As we've mentioned before, Series in Pandas are more than just a data container. Series also have many attributes and methods that you can use. If you're not familiar with object-oriented programming, you can think of attributes as objects that are attached to our Series objects, and methods as functions or behaviors attached to our object that are accessed via 'dot' ('.') notation.

Note: we are only scratching the surface of what you can do with methods. We're shooting for a broad but shallow base of knowledge.

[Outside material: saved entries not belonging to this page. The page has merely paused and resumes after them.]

-- ==== Sys2Proof/Machine/State.lean ====
section
/-! DEFINITION. The state of the module: every register, memory, buffer, queue, counter, mode and pin that the spec gives
it, as plain data; the reasons a step can stop; and the module at reset. Citations such as (03 R63) name the section file
of spec/ by its number and the rule. -/

namespace Sys2Proof.Machine

/-! ### Stops -/

/-- Faults. No command of this module stops it with a fault: every error that the spec names is an effect (an incident,
a status, a refusal answered to the requester). The type is kept for the host's interface; nothing raises it. -/
inductive Fault
  /-- Raised by nothing: a placeholder that keeps the type inhabited. Safe. -/
  | none_
  deriving DecidableEq, Repr

/-- Refusals. -/
inductive Refusal
  /-- The command has no meaning in the model yet. Raised by an arm of `exec` only. Safe. -/
  | notModelled (mnemonic : String)
  deriving DecidableEq, Repr

/-- A range of bytes whose unlisted contents are free: `[lo, hi)`, contents those of `epoch` (03 R97, R501; 12 R405). -/
structure FreeRange where
  lo : Nat
  hi : Nat
  epoch : Nat
  deriving DecidableEq, Repr

/-- A byte memory: cells by strictly rising address; an address not listed reads as 0, or as a free byte inside the
first range of `free` that holds it. -/
structure Mem where
  cells : List Host.Cell
  free : List FreeRange
  deriving DecidableEq, Repr

/-! ### Registers (00_scope.md) -/

/-- A 48-bit event counter with its saturation flag (14 R452).
`val` 48 bits; `sat` set when the counter stopped at 2^48 − 1. reset 0. -/
structure Ctr where
  val : Nat
  sat : Bool
  deriving DecidableEq, Repr

/-- The per-function latch of R7: the `_LO` offset last read and the high half taken with it. -/
structure Latch where
  off : Nat
  hi : Word
  deriving DecidableEq, Repr

/-! ### Engine tiles (02_arithmetic.md, 03_engine_tile.md) -/

/-- One active loop of the 4-level loop stack (03 R63, R80): first and last bundle of the body and the passes left. -/
structure LoopFrame where
  start : Nat
  last : Nat
  left : Nat
  deriving DecidableEq, Repr

/-- A weight buffer (03 R63, R72): the 4-bit code of the format it holds (`none`: no format) and its columns,
`128 × 128` or `256 × 128` element codes and scale codes as loaded by MLDW. -/
structure WBuf where
  fmt : Option (BitVec 4)
  elems : List (List Nat)
  scales : List (List Nat)
  deriving DecidableEq, Repr

/-- A shuttle descriptor (03 R88), 64 bytes, its fields. -/
structure Desc where
  op : BitVec 8
  esize : BitVec 2
  cls : BitVec 3
  sem : BitVec 3
  semEn : Bool
  hold : Bool
  redFmt : Bool
  srcUva : Bool
  dstUva : Bool
  group : BitVec 16
  semTile : BitVec 16
  src : BitVec 64
  dst : BitVec 64
  dim0 : BitVec 16
  dim1 : BitVec 16
  dim2 : BitVec 16
  dim3 : BitVec 16
  srcStride1 : BitVec 32
  srcStride2 : BitVec 32
  srcStride3 : BitVec 32
  dstStride1 : BitVec 32
  dstStride2 : BitVec 32
  dstStride3 : BitVec 32
  tag : BitVec 32
  deriving DecidableEq, Repr

/-- Reasons of a translation fault (05 R165 REASON). -/
inductive XltReason
  | unmapped | noRead | noWrite | malformed | enc
  deriving DecidableEq, Repr

/-- A cached or pinned leaf translation (05 R147, R151): bolt, context generation, first UVA of the page, page-size
code, the PTE word; `prefetched` marks one that a prefetch walk brought in (R157 counts hits on them), `stale` a pinned one
that an invalidation has removed: it leaves the micro-TLB as soon as it is unpinned (R161). -/
structure Leaf where
  bolt : Nat
  gen : Nat
  va : Nat
  ps : Nat
  pte : DWord
  prefetched : Bool
  stale : Bool
  deriving DecidableEq, Repr

/-- A walk-cache entry (05 R151): a non-leaf entry of `level` covering the UVA range from `va`. -/
structure WalkEntry where
  bolt : Nat
  gen : Nat
  level : Nat
  va : Nat
  next : Nat
  deriving DecidableEq, Repr

/-- A walk in progress for one page (05 R152): the UVA, the level about to be read and the table page it reads in. Of a table
on another module, whether the line of the entry has been asked for over Creust, and the line once it has come. -/
structure Walk where
  va : Nat
  level : Nat
  table : Nat
  writes : Bool
  dstSide : Bool
  asked : Bool
  line : List Byte
  deriving DecidableEq, Repr

/-- A prefetch walk in progress (03 R95; 05 R153): for a stream of a tile, under a context generation of its bolt. The panel is
that of the tile. -/
structure PfWalk where
  site : Nat
  stream : Nat
  bolt : Nat
  gen : Nat
  walk : Walk
  deriving DecidableEq, Repr

/-- A contiguous run of one side of a tensor tile in one page: position in traversal order, address as the descriptor gives it,
fabric address (none: this tile's own spool), bytes. -/
structure Piece where
  pos : Nat
  va : Nat
  fa : Option Nat
  len : Nat
  deriving DecidableEq, Repr

/-- Where a queued tensor tile stands (03 R91 to R98, R505). -/
inductive TensorPhase
  /-- queued, not started -/
  | queued
  /-- started (credit consumed, group checked); waiting for micro-TLB room (R93) -/
  | started
  /-- translating: pages still to translate, walk under way if any (R92) -/
  | translating (walk : Option Walk)
  /-- every page translated and pinned; committing (R92, R98) -/
  | committing
  /-- held by a translation fault, entered in the fault queue or waiting to be (R94, R163, R164) -/
  | held
  deriving DecidableEq, Repr

/-- A descriptor in a stream with its phase (03 R78, R91). `pins` are the leaves pinned for it; `data` the source bytes it
has fetched: runs by position in traversal order (staging buffer, R92). -/
structure QDesc where
  desc : Desc
  phase : TensorPhase
  pins : List Leaf
  data : List (Nat × List Byte)
  /-- a remote destination's writes have been sent -/
  sent : Bool
  /-- a local destination has been written and its mirrored copies are due (14 R462) -/
  written : Bool
  /-- round of a REDUCE (04 R127) -/
  round : Nat
  /-- scene under which its requests were issued (08 R275) -/
  scene : Word
  /-- pieces of the side in hand whose requests have not been issued -/
  todo : List Piece
  /-- is the next of them held at a limit? (11 R349) -/
  limited : Bool
  deriving DecidableEq, Repr

/-- One shuttle stream (03 R63, R78): its queue of at most 32 descriptors and its prefetch depth, 1 to 16. -/
structure StreamQ where
  queue : List QDesc
  depth : Nat
  deriving DecidableEq, Repr

/-- What a tile is doing (03 R65, R79, R103, R106). -/
inductive TileRun
  /-- no context has given the tile a stream -/
  | idle
  /-- issuing -/
  | running
  /-- its next bundle is held at issue (WAITSEM, WAITCUE, FENCE, SEMSIG with REL, SQ on a full stream) -/
  | heldIssue
  /-- an issued SQ is still copying: stream, address of the next descriptor, step, how many are left, PC of its bundle (R78);
  and what the tile does after it -/
  | copying (stream : Nat) (addr : Nat) (step : Int) (left : Nat) (pc : Nat) (next : TileRun)
  /-- arrived at bow point `num` with KEEP; `stepEnd` for STEPEND (R103, R104) -/
  | atBow (num : Nat) (keep : Bool) (stepEnd : Bool)
  /-- HALT issued -/
  | halted
  /-- stopped by a tile fault, by its bolt's reset or stop, or by a device halt (R106, 14 R454) -/
  | stopped
  deriving DecidableEq, Repr

/-- One engine tile (03 R63), reset values of 03 R501. After a context load that does not clear them, spool and
accumulator bytes are free (R97, R501). -/
structure Tile where
  /-- instruction buffer, 8,192 × 128 bits (03 R63), by bundle index; reset: empty -/
  imem : Sparse (BitVec 128)
  /-- bundles loaded -/
  streamLen : Nat
  /-- program counter, 13 bits (03 R63); reset 0 -/
  pc : Nat
  /-- loop stack, 4 levels, innermost first (03 R63); reset empty -/
  loops : List LoopFrame
  /-- A0–A15, 24 bits each (03 R63); reset 0 -/
  aReg : Sparse (BitVec 24)
  /-- steps of A0–A15, 22 bits signed (03 R63); reset 0 -/
  aStep : Sparse (BitVec 22)
  /-- I0–I15, 32 bits (03 R63); reset 0 -/
  iReg : Sparse Word
  /-- V0–V31, 256 FP32 lanes each; key reg × 256 + lane (03 R63); reset 0 -/
  vReg : Sparse Word
  /-- M1–M3, 256 bits each (03 R63); M0 reads as all ones; reset 0 -/
  mReg : Sparse (BitVec 256)
  /-- weight buffer W0 (03 R63); reset: no format -/
  w0 : WBuf
  /-- weight buffer W1 (03 R63); reset: no format -/
  w1 : WBuf
  /-- accumulator file, 2,048 × 128 × FP32 = 1 MiB, little-endian, row × 512 + column × 4 (03 R63); reset 0 -/
  acc : Mem
  /-- spool, 16 MiB (03 R63); reset 0 -/
  spool : Mem
  /-- eight 16-bit semaphores (03 R63, R99); reset 0 -/
  sems : Sparse Nat
  /-- STEP, 16 bits (03 R101); reset 0 -/
  step : BitVec 16
  /-- CREL, 16 bits (03 R101); reset 0 -/
  crel : BitVec 16
  /-- NCREL, 16 bits (03 R101); reset 0 -/
  ncrel : BitVec 16
  /-- stream release credits, 16 × 8 bits (03 R102); reset 0 -/
  credits : Sparse Nat
  /-- dither seed S, 64 bits (02 R50); reset 0 -/
  seed : DWord
  /-- dither counter c, 48 bits (02 R50); reset 0 -/
  dither : BitVec 48
  /-- arithmetic status word, 32 bits (02 R60); reset 0 -/
  status : Word
  /-- the 16 shuttle streams (03 R63); reset: empty, depth 1 -/
  streams : Sparse StreamQ
  /-- micro-TLB, 64 entries (03 R63): leaves not pinned by a tensor tile; reset empty -/
  utlb : List Leaf
  /-- issue state -/
  run : TileRun
  /-- hold asserted by the droop detector (11 R368); reset 0 -/
  hold : Bool
  /-- stage time at which hold was asserted -/
  holdSince : Nat
  /-- the intermission slot of the tile is gated (11 R366); reset 0 -/
  gated : Bool
  deriving DecidableEq, Repr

Note: certain methods may not be available for all types (e.g. Pandas can't give you the standard deviation of a string).

In [None]:
# Create a series with the name "Example series!"
s1 = pd.Series([1,2,3,4,5,6], name='Example series!')

# And now it has this data attached to it, accessible via dot notation.
print('The series has string \"' + s1.name + '" attached as the attribute "name".' )

# And we can trigger activities based on the data. Methods can be passed arguments.
median = s1.median(skipna=True)
print('The median() method returns the value: ' + str(median))

## Attributes

First, let's examine the more useful attributes (there aren't a lot).

* **dtype**: the Numpy datatype of the Series, which dictates what you can do with your data.
* **name**: the series identifier, which is important for dataframe organization.
* **index**: the attached index for the Series (which has its own attributes/methods).
* **values**: the raw values of the Series as a Numpy array.

In [None]:
for attribute in [s1.dtype, s1.name, s1.index, s1.values]:
    print(attribute)

## Methods: Selectors

The first group of methods we'll discuss are basic view functions. A lot of times you'll only want to take a peek at a tiny portion of your data. 

* [**head**](http://pandas.pydata.org/pandas-docs/stable/generated/pandas.Series.head.html): select the first X items (default 5).
* [**tail**](http://pandas.pydata.org/pandas-docs/stable/generated/pandas.DataFrame.tail.html#pandas.DataFrame.tail): select the last X items (default 5).

In [None]:
s1.head(3)

In [None]:
s1.tail()

## Methods: Logical

The are simply vectorized versions of Python's all() and any() functions.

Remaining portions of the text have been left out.